Christmas, the mass or the service that celebrates the birth of Jesus Christ, “the Son of Man” and “the Son of God,” is the beginning of the “good news of a great joy that will come to all the people,” for, as the angelic messenger announced to the shepherds, “to you is born this day in the city of David a Savior who is Christ Lord” (Luke 2:10-11).

But neither the Gospels nor any of the other New Testament writings state the date of Jesus’ birth.  Our celebration of Christmas on December 25 was unknown to Christians of the first three centuries.  During that early period of the Christian Church the birth of Jesus remained unacknowledged and uncelebrated.  Efforts were expended to determine that date, but without success.  Jesus’ birth date could not be verified.  At the end of the second century Clement of Alexandria ridiculed efforts to ascertain it.  Origen protested against it because he considered it to be pagan.
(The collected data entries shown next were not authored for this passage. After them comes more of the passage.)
/-- The ready steps make room in turn, the chosen one first, then by class: the first that its pre-emption resolves
(R298; the order of several is DESIGN CHOICE, log 49). -/
def makeRooms (rs : List Running) : List Nat → State → State
  | [], s => s
  | k :: ks, s =>
    match makeRoom k rs s with
    | (t, true) => t
    | (t, false) => makeRooms rs ks t

/-- The step for which cores are held stays the chosen one until it is dispatched (R294). -/
def chosenStep (s : State) (keys : List Nat) : Option Nat :=
  match s.sched.hold with
  | some (k, _) => if keys.contains k then some k else pickStep s keys
  | none => pickStep s keys

/-- A step of another class than the chosen one whose estimate ends before that could start, with its cores (R294). -/
def fillIn (key : Nat) (rs : List Running) (keys : List Nat) (s : State) : Option (Nat × List Nat) :=
  (startWithin rs (s.freeFor (keyClass s key)).length (keyNeed s key)).bind (fun t =>
    let ok := fun (k : Nat) => keyClass s k != keyClass s key && (match readyLength s k with
      | some n => decide (n < t)
      | none => false)
    (pickStep s (keys.filter ok)).bind (fun k => (placeKey s k).map (fun cs => (k, cs))))

/-- The steps that are ready now; in a warm entry ingest's alone (R424). -/
def liveKeys (s : State) : List Nat := (readySteps s).filter (fun k => s.boot.warmEntry.isNone || k == 1)

/-- What the scheduler would dispatch now, and where (R294, R298): the step that pre-empted, once its saves are done; else
the chosen step if it can be placed; else a step that fills in on the cores held for it. -/
def nextDispatch (s : State) : Option (Nat × List Nat) :=
  let keys := liveKeys s
  match s.sched.making.filter (fun m => keys.contains m.1) with
  | some (key, cores) =>
    if cores.any (fun n => (s.core n).mode == .saving || (s.core n).cmds != []) then none
    else (placeKey s key).map (fun cs => (key, cs))
  | none => (chosenStep s keys).bind (fun key => match placeKey s key with
    | some cs => some (key, cs)
    | none => fillIn key (runningSteps s) keys s)

/-- The scheduler's housekeeping before a decision: firmware's steps, what it holds or makes room for steps that are ready
no more, restores (R294, R301). -/
def prepare (s : State) : State :=
  let s := sweepFw s
  let keys := liveKeys s
  beginRestores keys { s with sched := { s.sched with
    making := s.sched.making.filter (fun m => keys.contains m.1), hold := s.sched.hold.filter (fun m => keys.contains m.1) } }

/-- The chosen step has too few cores: it holds the free ones, and steps that may pre-empt make room (R294, R298). -/
def holdCores (s : State) : State :=
  match s.sched.making, chosenStep s (liveKeys s) with
  | none, some key =>
    if (placeKey s key).isSome then s
    else
      let keys := sortBy (fun a b => decide (keyClass s a ≤ keyClass s b)) (liveKeys s)
      makeRooms (runningSteps s) (key :: keys.filter (· != key)) { s with sched := { s.sched with hold := some (key, keyNeed s key) } }
  | _, _ => s

/-- The scheduler's decision (R294): one step is dispatched, if one may be, and cores are held or room is made for the
chosen one. -/
def scheduleOp (s : State) : State :=
  let s := prepare s
  let d := nextDispatch s
  let t := holdCores s
  match d with
  | some (key, cs) => whenOn cs (dispatchKey key cs) t
  | none => t

/-- `SCHEDULE` (R294). In a warm entry only the steps of the ingest job are dispatched (R424). -/
def execSchedule (s : State) : Out := gate .work .schedule s scheduleOp

/-- `BATCH_DISPATCH` (R133, R294): the scheduler dispatches this batch, where its decision falls on it, to the core group
that R297 ranks first. -/
def execBatchDispatch (batch : Nat) (s : State) : Out :=
  gate .work (.batchDispatch batch) s (fun s =>
    let t := prepare s
    match nextDispatch t with
    | some (key, cs) => if key = 2 ^ 16 + 2 * batch then whenOn cs (dispatchKey key cs) (holdCores t) else s
    | none => s)

/-! ### Saves and restores (R300, R301) -/

/-- The rank of a control command (R22). -/
def Control.first (l : List Control) : Option Control :=
  match l.find? (fun c => c == .teardown) with
  | some c => some c
  | none => l.head?

/-- A core stopped for a forced save: its streams park, its own charge ends (R222, R295, R300). -/
def stopForSave (core byJob : Nat) (scan : Option Scan) (s : State) : State :=
  let c := s.core core
  let j := match c.step.bind (tfind s.sched.steps) with
    | some st => st.job
    | none => 0
  let ctx : Ctx := { c.ctx with streams := tmap c.ctx.streams (fun _ x => if x.state = .running then parkStream .save s.runTime x else x) }
  let v : Saved := { step := c.step, ctx := ctx, scan := scan, since := s.clk.timer, byJob := byJob }
  let t := noteHeld core (chargeCore j core s)
  let t := movePages core (128 + core) (dropCoreReqs core (t.setCore core { c with ctx := ctx, mode := .saving, saved := some v, cmds := [], since := s.clk.timer }))
  pauseBarriers s.runTime j (match c.step with
    | some k => t.modStep k (fun st => { st with charged := st.charged + (s.clk.timer - c.since), preempted := true })
    | none => t)

/-- A core zeroed and freed (R293, R302). -/
def zeroCore (core : Nat) (s : State) : State :=
  releaseVolt (core / 4) (bump (cSch 5) 1
    (s.modCore core (fun c => { c with ctx := {}, mode := .idle, scan := none, step := none, cmds := [], since := s.clk.timer })))

/-- A torn-down step that no core runs any more ends ABORTED (R292, R302). -/
def finishAborted (k : Nat) (s : State) : State :=
  match s.step k with
  | some st =>
    if st.cores.any (fun c => (s.core c).step == some k) then s
    else
      let held := st.charged
      sweepDestroy (completeFor st.gone st.job (stepCqe st.desc 4 (b2n st.preempted) (sat32 (s.clk.timer - st.start)) (sat32 st.savedNs) held)
        (closeStep k st s))
  | none => s

/-- A core's part of a torn-down step stopped: its streams are given up, the core is zeroed and freed (R224, R302). -/
def stopForTeardown (core : Nat) (s : State) : State :=
  let c := s.core core
  match c.step with
  | some k =>
    let j := match s.step k with
      | some st => st.job
      | none => 0
    let ns := if c.payer j = j then s.clk.timer - c.since else 0
    let t := dropCoreReqs core { s with host := { s.host with prs := s.host.prs.filter (fun p => p.1 != core) } }
    let t := zeroCore core (noteHeld core (chargeCore j core t))
    finishAborted k (t.modStep k (fun st => { st with charged := st.charged + ns }))
  | none => releaseVolt (core / 4) (s.modCore core (fun c => { c with cmds := c.cmds.filter (· != .teardown) }))

/-- `INSTRUCTION_BOUNDARY_STOP` (R22): the pending control command of highest rank takes effect on a core that runs a
program step. -/
def execInstructionBoundaryStop (core : Nat) (s : State) : Out :=
  gate .work (.instructionBoundaryStop core) s (fun s =>
    let c := s.core core
    if c.scan.isSome then s
    else match Control.first c.cmds with
      | some .teardown => stopForTeardown core s
      | some (.save j) => if c.mode = .running ∧ c.step.isSome = true then stopForSave core j none s else dropCmds core s
      | none => s)

/-- A scan pass saved at a set boundary: tiles delivered and not begun are given up, and the engines' working banks are to
be copied again (R84, R95, R222). -/
def restScan (s : State) (x : Scan) : Scan :=
  { x with
    leanIn := [], flight := [], here := [], asked := x.nextSet * (s.coll x.coll).tileSet, copiesLeft := [0, 1, 2, 3]
    state := if x.state = .scanning then .copying else x.state }

/-- `TILE_SET_BOUNDARY_STOP` (R95, R112): a stop of the merge hub, or a forced save, also of a core whose lists wait to be
flushed and sent. -/
def execTileSetBoundaryStop (core : Nat) (s : State) : Out :=
  gate .work (.tileSetBoundaryStop core) s (fun s =>
    let c := s.core core
    match c.scan with
    | some x =>
      match Control.first c.cmds with
      | some (.save j) =>
        if x.ready ≠ 0 ∨ c.mode ≠ .running then s
        else stopForSave core j (some (restScan s x)) s
      | _ => scanBoundary core x s
    | none => s)

/-- `SAVE_DONE` (R300): the context stands in reserved Vat; the core is zeroed and free. The time is charged to the job
whose step asked for it (R295). -/
def execSaveDone (core : Nat) (s : State) : Out :=
  gate .work (.saveDone core) s (fun s =>
    let c := s.core core
    match c.mode, c.saved with
    | .saving, some v =>
      let ns := s.clk.timer - c.since
      let j := s.savedJob v
      let t := zeroCore core s
      let t := t.modCore core (fun c => { c with saved := some { v with complete := true }, clean := true })
      let t := account v.byJob 7 ns (charge v.byJob (ns + 2000) t)
      let t := t.modJob v.byJob (fun x => { x with owed := x.owed + ns + 2000 })
      bump (cSch 2) 1 (account j 6 1 t)
    | _, _ => s)

/-- `RESTORE_DONE` (R301): the core resumes; a pass that was to stop meanwhile stops at once. Lists that had not reached the
merge hub are offered to it again. -/
def execRestoreDone (core : Nat) (s : State) : Out :=
  gate .work (.restoreDone core) s (fun s =>
    let c := s.core core
    match c.mode, c.saved with
    | .restoring, some v =>
      let ns := s.clk.timer - c.since
      let j := s.savedJob v
      let prog := match v.step.bind (tfind s.sched.steps) with
        | some st => st.prog
        | none => 0
      let ctx : Ctx := { v.ctx with streams := tmap v.ctx.streams (fun _ x => if x.park = some .save then resumeStream s.runTime x else x) }
      let t := (movePages (128 + core) core s).setCore core { c with
        ctx := ctx, mode := .running, scan := v.scan, step := v.step, saved := none, cmds := [], lastJob := some j, lastProg := prog, since := s.clk.timer }
      let t := (v.scan.elim [] Scan.slots).foldl (fun (t : State) (e : Nat × ScanSlot) => offerList core e.1 e.2 t) t
      let t := bump (cSch 3) 1 (account v.byJob 7 ns (charge v.byJob ns t))
      let t := endPause s.runTime j (match v.step with
        | some k => t.modStep k (fun st => { st with savedNs := max st.savedNs (s.clk.timer - v.since) })
        | none => t)
      match v.scan with
      | some x =>
        match t.batch x.batch with
        | some b =>
          if x.state ≠ .sent ∧ (b.stopping ∨ b.stop ≤ s.clk.timer) then
            let y : Scan := { x with state := .stopping }
            scanBoundary core y (t.setScan core y)
          else t
        | none => zeroCore core t
      | none => t
    | _, _ => s)

/-! ### Teardown (R288, R302, R361) -/

/-- Update batches of a torn-down job: those before pass two are refused ABORTED, the others complete nothing. -/
def abortUpds (j : Nat) (s : State) : State :=
  let t := (s.train.upds.filter (fun u => u.job == j)).foldl (fun (t : State) (u : Upd) =>
    if u.decided.isSome ∧ t.train.affs.any (fun (_, a) => a.phase == .passTwo && isHalf j u.stepId a.passing) = true ∨ u.ended ≠ [] then
      t.modUpd j u.stepId (fun x => { x with aborted := true })
    else refuseUpd 6 u.stepSoFar u t) s
  let ids := (t.train.affs.filterMap (fun (_, a) => match a.open_ with
    | some h => if h.job = j then some h.stepId else none
    | none => none)).eraseDups
  let t := ids.foldl (fun (t : State) (id : Nat) => refuseUpd 6 0 { job := j, stepId := id, closedAt := t.clk.timer } t) t
  { t with train := { t.train with affs := tmap t.train.affs (fun _ a => { a with inbox := a.inbox.filter (fun m => m.job != j) }) } }

/-- The collective instances of a torn-down job's group in progress: COLL_ABORT with reason 0x02 on every edge. -/
def abortInsts (j : Nat) (s : State) : State :=
  (s.gln.insts.filter (fun i => let g := s.group i.group; gValid g && gBound g && gJob g == j)).foldl (fun (t : State) (i : Inst) =>
    (gEdges (t.group i.group)).foldl (fun (t : State) (p : Nat) =>
      sendColl 0x11 (leBytes 2 i.group ++ leBytes 4 i.seq ++ [2]) p t) (dropInst i t)) s

/-- Step descriptors of a job that wait complete ABORTED. -/
def abortPending (j : Nat) (s : State) : State :=
  let x := s.job j
  let t := match x.next with
    | some d => refuseStep x.nextGone j d 4 (s.modJob j (fun x => { x with next := none }))
    | none => s
  if x.ring < 1024 then
    let ds := (t.ring x.ring).steps
    ds.foldl (fun (t : State) (d : Nat × Nat) => refuseStep false j d.2 4 t) (t.modRing x.ring (fun r => { r with steps := [] }))
  else t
Luke’s reference to the shepherds in the field suggests a time between March and November when Palestinian shepherds remain with their flocks in the field, in other words, in spring, summer or autumn.  One text from the year 243 designates March 25 as the birthday of Jesus.  In the Roman calendar the vernal equinox was set for March 25, the day that spring begins to triumph over winter, and new life bursts forth in the realm of nature.  Many Christians appropriated this cultural perspective but interpreted it according to Gen. 1:4 as the first day of creation, the day that God separated the light from the darkness.  Mal. 4:2 reinforced this perspective with its metaphorical identification of the Messiah as “the sun of righteousness” who “shall rise with healing in his wings.”  To many, a spring birthday was preferable, and April 19, May 20 and April 2 are a few of the dates that were proposed for the birth of Jesus.

Some Christians favored spring as the time of Mary’s conception.  January 6 was sanctioned as Jesus’ birth date because it was believed that Mary had conceived Jesus on April 6.  But March 25, the Roman dating of the vernal equinox, linked by Christians to the first day of creation, became the preferred date of Mary’s conception.  That, of course, advanced the birthday of Jesus by nine months to December 25, the winter solstice, the time when the sun would begin to climb into the sky, and daylight would gradually conquer the night.  December 25 may have been celebrated as the birthday of Jesus in Rome already during the reign of Constantine the Great.  In fact, it may have been Constantine himself who united the birth of Jesus with Mithraism’s celebration of the sun god on December 25 and therefore ordained that date as the birthday of a new sun god, Jesus, “the Light of the world”.  John Chrysostom in a famous Christmas sermon on December 20, 386 attempted to convince Christians that the birth of Jesus must be celebrated on December 25 because Jesus was actually born on that day.

But December 25 is not the correct day of Jesus’ birth.  The actual day remains indeterminable.  Nevertheless, the theological reflection that related Gen. 1:4 to the vernal equinox as the first day of creation and therefore also as the day of Mary’s virginal conception of Jesus as the New Adam who inaugurates a New Humanity (1 Cor. 15:45) is intensely meaningful.  Although the calendar date of the winter solstice was subsequently moved up to December 21, the celebration of Jesus’ birthday on December 25, as the light begins to overcome the darkness, corresponds perfectly to the witness of John 1:5, “And the light shines in the darkness, and the darkness has not begun to overtake it.”